1. Traditional Techniques

Traditional techniques of skull stripping, include Brain Extraction Tools, Brain Sur-face Extraction, and Robust Brain Extraction (ROBEX) [1][2]. Brain Extraction Tools (BET) is a widely used method for skull stripping based on intensity thresholding and morphological operations [3]. BSE is a semi-automated method that uses a deformable surface model to segment the brain from non-brain tissue [4]. The Robust Brain Extraction (ROBEX) algorithm uses intensity thresholding, mathematical morphology, and a multi-scale watershed transform to extract the brain tissue from non-brain tissue [1]. Otsu’s method is a non-parametric approach for image segmentation and is an attractive alternative to the Bayes decision rule [5].

2. Artificial Intelligence-Based Techniques

The first quarter of the 21st century has been the era of artificial intelligence (AI), and more is expected in the forthcoming decades. Contemporary techniques are more effective and efficient for skull stripping, especially in large lesions or with significant anatomical abnormalities [6][7]. Such methods can robustly deal with variations in image contrast and noise, but may require enormous amounts of training data and therefore greater computational cost [8]. Machine learning (ML)-based AI models of skull stripping have evolved through Deep Learning Neural Networks (DLNN) such as Convolutional Neural Networks (CNN). AI experts have utilized the cutting-edge technology of DLNN to train models for medical image processing using chest X-ray images for the detection of COVID-19 [8]. CNN has revolutionized the field of image processing based on the principle of feature extraction. The CNN-based models progress through Region-based Neural Networks (RCNN) followed by Faster RCNN to today’s state-of-the-art neural networks, viz., Mask–RCNN [9][10].

3. Machine Learning

Machine learning has contributed significantly to the processing of brain magnetic resonance (MR) images by segmenting and contouring different brain structures and regions of interest [11]. There are at least four types of ML-based brain MR image processing techniques, viz., supervised, unsupervised, semi-supervised, and deep learning. Supervised ML algorithms establish learning from annotated images, where MRI experts manually delineate the brain regions [12]. Support Vector Machines (SVMs) and Convolutional Neural Networks (CNNs) are popular ML-based supervised techniques. Unsupervised ML algorithms discover hidden patterns within brain MR images by identifying similarities and differences in intensity, texture, or shape, and grouping similar voxels or regions [13]. K-means and Gaussian Mixture Models (GMMs) are popular ML-based unsupervised techniques. Semi-supervised ML algorithms use a small amount of annotated data to guide the segmentation process while taking unlabeled data to learn more generalizable features. Deep learning models such as CNNs can automatically learn hierarchical features from raw image data [14][15]. Popular deep learning architectures include U-Net, Fully Convolutional Networks (FCNs), and U-Net.

4. Deep Learning

Deep learning has revolutionized the processing, segmentation, and identification of regions in brain MR images [11]. ResNet and U-Net are the most popular models of deep learning. ResNet is known for its residual connections and achieves high accuracy in tasks such as brain tumor segmentation [16]. U-Net precise localization has been extensively applied to segment brain MR images [17]. Many researchers have combined ResNet and U-Net to leverage their respective strengths for enhanced accuracy and precision [18]. In contrast, the challenges related to such architectures include class imbalance and limited training data [19]. Their application has advanced brain MR image analysis including anatomical structure identification [20].

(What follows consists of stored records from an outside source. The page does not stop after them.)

/-- Equalisation and the eye scan (R451–R455): taps above 24 in sum discard a write, and a PRESET outside 1 to 5 keeps the
field; a lane that READAPT finds with a signal locks again; a scan starts with its eye and its dwell, ends after 4,096 cells
with its margin, stands still while its lane is idle, and is aborted with its event; a block that does not exist discards
every write.

What rests on the model's own choices and readings here is that of log entries 120, 122 and 188. -/
def Obligations.EqualisationAndEyeScan : Prop :=
  ∀ (d b : Nat) (s : State), inReset s = false →
    (∀ l, d < dies s → blockLane d b = some l →
      (∀ v, tapSum v ≤ 24 → ∃ t, exec (.phyTxeqWrite d b v) s = .next t ∧
        (lane t l).txeq &&& 0x8F1F3F1F = v &&& 0x8F1F3F1F ∧
        fld (lane t l).txeq 30 28 = (if 1 ≤ fld v 30 28 ∧ fld v 30 28 ≤ 5 then fld v 30 28 else fld (lane s l).txeq 30 28) ∧
        (∀ m, lane t m = if m = l then { lane s l with txeq := (lane t l).txeq } else lane s m) ∧
        t = { s with lanes := t.lanes }) ∧
      (∀ v, 24 < tapSum v → exec (.phyTxeqWrite d b v) s = .next s) ∧
      (∀ v, bitOf v 30 = false → ∃ t, exec (.phyReadapt d b v) s = .next t ∧
        (∀ m, lane t m = if m = l then { lane s l with freeze := bitOf v 31, noPre := bitOf v 29 } else lane s m) ∧
        t = { s with lanes := t.lanes }) ∧
      (∀ v, bitOf v 30 = true → (lane s l).st ∈ [2, 3, 4, 5] → ∃ t, exec (.phyReadapt d b v) s = .next t ∧
        (lane t l).st = 2 ∧ (lane t l).converged = false ∧ (lane t l).freeze = bitOf v 31 ∧ (lane t l).noPre = bitOf v 29 ∧
        (lane t l).rerun = true ∧ LaneEvent l s t) ∧
      (∀ v, bitOf v 1 = false → bitOf v 0 = true → (lane s l).busy = false → ∃ t, exec (.eyeScanStart d b v) s = .next t ∧
        (∀ m, lane t m = if m = l then { lane s l with
          busy := true, done := false, aborted := false, cells := 0, cellData := []
          dwell := if 10 ≤ fld v 20 16 ∧ fld v 20 16 ≤ 30 then fld v 20 16 else (lane s l).dwell
          eye := if fld v 9 8 = 3 then (lane s l).eye else fld v 9 8
          scanEye := if fld v 9 8 = 3 then (lane s l).eye else fld v 9 8 } else lane s m) ∧
        t = { s with lanes := t.lanes }) ∧
      (∀ v, bitOf v 1 = true → (lane s l).busy = true → ∃ t, exec (.eyeScanAbort d b v) s = .next t ∧
        (lane t l).busy = false ∧ (lane t l).aborted = true ∧ (lane t l).done = (lane s l).done ∧
        Struck (diePageOf l) 1 s t ∧ (∀ m, m ≠ l → lane t m = lane s m) ∧
        t = { s with pages := t.pages, lanes := t.lanes, ic := { s.ic with inflight := t.ic.inflight } }) ∧
      (∀ n, (lane s l).busy = true → (lane s l).st ≠ 5 → (lane s l).cells ≠ 4095 →
        ∃ t, exec (.eyeCellDone d b n) s = .next t ∧
          (∀ m, lane t m = if m = l then { lane s l with
            cells := (lane s l).cells + 1
            cellData := (lane s l).cellData.set (fun _ => 0) (lane s l).cells (min n 65535) } else lane s m) ∧
          t = { s with lanes := t.lanes }) ∧
      (∀ n, (lane s l).busy = true → (lane s l).st ≠ 5 → (lane s l).cells = 4095 →
        ∃ t, exec (.eyeCellDone d b n) s = .next t ∧ (lane t l).busy = false ∧ (lane t l).done = true ∧
          (lane t l).cells = 4096 ∧ Struck (diePageOf l) 0 s t ∧ (∀ m, m ≠ l → lane t m = lane s m) ∧
          fld (lane t l).margin 31 30 = (lane s l).scanEye % 4 ∧
          t = { s with pages := t.pages, lanes := t.lanes, ic := { s.ic with inflight := t.ic.inflight } }) ∧
      (∀ n, ((lane s l).busy = false ∨ (lane s l).st = 5) → exec (.eyeCellDone d b n) s = .next s)) ∧
    (∀ v n, (dies s ≤ d ∨ blockLane d b = none) → ∀ e ∈ [Instr.phyTxeqWrite d b v, .phyReadapt d b v, .eyeScanStart d b v,
      .eyeScanAbort d b v, .eyeCellDone d b n], exec e s = .next s)

/-! ## Audio (R399–R418) -/

/-- Audio packets and samples (R401–R403, R412, R413): a service's next packet leaves at (s + n)/48,000 + λ once its samples
are ready, numbered by its count, to the flow that the service has joined; one sample index becomes ready at a time, and a
channel nobody wrote is counted once a packet time; a change that has found no crossing applies at its limit; a mark clears
8,192 samples after its last preamble; at a unit that the variant lacks nothing happens.

What rests on the model's own choices and readings here is that of log entries 5, 113, 114 and 220. -/
def Obligations.AudioPacketsAndSamples : Prop :=
  ∀ s : State, inReset s = false →
    (∀ v, isVideoSvc v = false → asvcFlow v < 64 * dies s →
      ((svc s v).active = true → (asvcCfg (effW s) v).form1 = false →
        (svc s v).next * (aflCfg (effW s) (asvcFlow v)).n + (aflCfg (effW s) (asvcFlow v)).n ≤ (aflow s (asvcFlow v)).ready →
        ∃ t e, exec (.audioPacketRelease v) s = .next t ∧
          e = ((svc s v).next * (aflCfg (effW s) (asvcFlow v)).n + (aflCfg (effW s) (asvcFlow v)).n) * 62500 / 3 +
            1000 * (aflCfg (effW s) (asvcFlow v)).latency ∧
          t.out = .audio v ((svc s v).next * (aflCfg (effW s) (asvcFlow v)).n)
            (audioPayload s v ((svc s v).next * (aflCfg (effW s) (asvcFlow v)).n)) :: s.out ∧
          (svc t v).next = (svc s v).next + 1 ∧ Counted (pgAfl (asvcFlow v)) 1 1 s t ∧ t.time.now = max s.time.now e ∧
          (∀ f ws, joinedFlows s v = [(f, ws)] → (asvcCfg (effW s) v).dual = false →
            ∃ q, (port t (flowCfgL ws).portA).media = (port s (flowCfgL ws).portA).media ++ [q] ∧ q.flow = f ∧
              q.release = e ∧ q.seq = (svc s v).next % 65536) ∧
          t = { s with out := t.out, time := t.time, ctrs := t.ctrs, svcs := t.svcs, ports := t.ports, tack := t.tack }) ∧
      ((svc s v).active = false ∨ (asvcCfg (effW s) v).form1 = true ∨ (aflow s (asvcFlow v)).ready <
        (svc s v).next * (aflCfg (effW s) (asvcFlow v)).n + (aflCfg (effW s) (asvcFlow v)).n →
        exec (.audioPacketRelease v) s = .next s)) ∧
    (∀ f, f < 64 * dies s → (aflow s f).valid = true →
      ∃ t, exec (.sampleReady f) s = .next t ∧ (aflow t f).ready = (aflow s f).ready + 1 ∧
        t.time.now = max s.time.now (sampleAt (aflow s f).ready (aflCfg (effW s) f).latency) ∧
        ((aflCfg (effW s) f).mix = false → ∀ k, k < 64 → k < (aflCfg (effW s) f).chans →
          sampleOf (aflow t f) k (aflow s f).ready = sampleOf (aflow s f) k (aflow s f).ready) ∧
        ((aflCfg (effW s) f).mix = false → ((aflow s f).gap = false ∨ (aflow s f).ready % (aflCfg (effW s) f).n = 0) →
          ∀ k, k < (aflCfg (effW s) f).chans → (aflow s f).samples.get (fun _ => none) (k + 64 * (aflow s f).ready) = none →
          Counted (pgAfl f) 0 1 s t ∧ bitOf (page t (pgAfl f)).stat 0 = true) ∧
        ((aflCfg (effW s) f).mix = true → ∀ k, k < 64 → k < (aflCfg (effW s) f).chans →
          (aflow s f).zc.get (fun _ => none) k = none → k ∉ (aflow s f).muted →
          sampleOf (aflow t f) k (aflow s f).ready =
            routeSample s (f / 64) ((aflow s f).routes.get (fun _ => 0) k) (aflow s f).ready) ∧
        (∀ g, g ≠ f → aflow t g = aflow s g) ∧
        t = { s with time := t.time, pages := t.pages, ctrs := t.ctrs, aflows := t.aflows, ic := t.ic, dsps := t.dsps }) ∧
    (∀ f, f < 64 * dies s → (aflow s f).valid = false → exec (.sampleReady f) s = .next s) ∧
    (∀ f k z, f < 64 * dies s → (aflow s f).zc.get (fun _ => none) k = some z →
      (aflow s f).zc.get (fun _ => none) (64 + k) = none → z.se + aflZc (effW s) f ≤ (aflow s f).ready →
      ∃ t, exec (.zcTimeout false f k) s = .next t ∧ (aflow t f).routes.get (fun _ => 0) k = z.word ∧
        (k ∈ (aflow t f).muted ↔ z.kind = 0) ∧ (aflow t f).zc.get (fun _ => none) k = none ∧ Counted (pgAfl f) 3 1 s t ∧
        Struck (pgAfl f) 2 s t ∧
        t = { s with pages := t.pages, ctrs := t.ctrs, aflows := t.aflows, ic := { s.ic with inflight := t.ic.inflight } }) ∧
    (∀ p i z, p < 4 → (tdm s p).zc.get (fun _ => none) i = some z → (tdm s p).st ≠ .clockLost →
      z.se + audZc (effW s) p ≤ outIndex s p i ((tdm s p).src.get (fun _ => 0) i) s.time.now →
      ∃ t, exec (.zcTimeout true p i) s = .next t ∧ (tdm t p).src.get (fun _ => 0) i = z.word ∧
        (i ∈ (tdm t p).muted ↔ z.kind = 0) ∧ (tdm t p).zc.get (fun _ => none) i = none ∧ Counted (pgAud p) 9 1 s t ∧
        Struck (pgAud p) 12 s t ∧
        t = { s with pages := t.pages, ctrs := t.ctrs, tdms := t.tdms, ic := { s.ic with inflight := t.ic.inflight } }) ∧
    (∀ p i z n u, p < 4 → (tdm s p).st = .clockLost → n = outIndex s p i ((tdm s p).src.get (fun _ => 0) i) s.time.now →
      u = outRun p i n s → (tdm u p).zc.get (fun _ => none) i = some z → z.se + audZc (effW s) p ≤ n →
      ∃ t, exec (.zcTimeout true p i) s = .next t ∧ (tdm t p).src.get (fun _ => 0) i = z.word ∧
        (i ∈ (tdm t p).muted ↔ z.kind = 0) ∧ (tdm t p).zc.get (fun _ => none) i = none ∧ Counted (pgAud p) 9 1 s t ∧
        Struck (pgAud p) 12 u t ∧
        t = { s with pages := t.pages, ctrs := t.ctrs, tdms := t.tdms, ic := { s.ic with inflight := t.ic.inflight } }) ∧
    (∀ f k, f < 64 * dies s → (aflow s f).marks.get (fun _ => 0) k ≠ 0 →
      (aflow s f).marks.get (fun _ => 0) k - 1 + 8192 ≤ (aflow s f).ready → ∃ t, exec (.nonAudioClear false f k) s = .next t ∧
        (∀ g j, (aflow t g).marks.get (fun _ => 0) j =
          if g = f ∧ j = k then 0 else (aflow s g).marks.get (fun _ => 0) j) ∧
        t = { s with aflows := t.aflows, tdms := t.tdms }) ∧
    (∀ p i, p < 4 → (tdm s p).marks.get (fun _ => 0) i ≠ 0 →
      (tdm s p).marks.get (fun _ => 0) i - 1 + 8192 ≤ sampleFrom s.time.now → ∃ t, exec (.nonAudioClear true p i) s = .next t ∧
        (∀ g j, (tdm t g).marks.get (fun _ => 0) j = if g = p ∧ j = i then 0 else (tdm s g).marks.get (fun _ => 0) j) ∧
        t = { s with aflows := t.aflows, tdms := t.tdms }) ∧
    (∀ v f p c, isVideoSvc v = true → 64 * dies s ≤ f → 4 ≤ p → ∀ e ∈ [Instr.audioPacketRelease v, .sampleReady f,
      .zcTimeout false f c, .zcTimeout true p c, .nonAudioClear false f c, .nonAudioClear true p c],
      exec e s = .next s)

5. Convolutional Neural Networks and Region-Based Neural Networks

Convolutional Neural Network (CNN) consists of convolutional layers that apply filters to input images and generate feature maps [21]. Non-linear activation functions and pooling layers follow the CNN for down sampling. RCNN combines CNN with recurrent layers such as LSTM or GRU to capture temporal dependencies in sequential data [22]. RCNN effectively models both spatial and temporal information, making them valuable for tasks involving sequential or spatiotemporal understanding.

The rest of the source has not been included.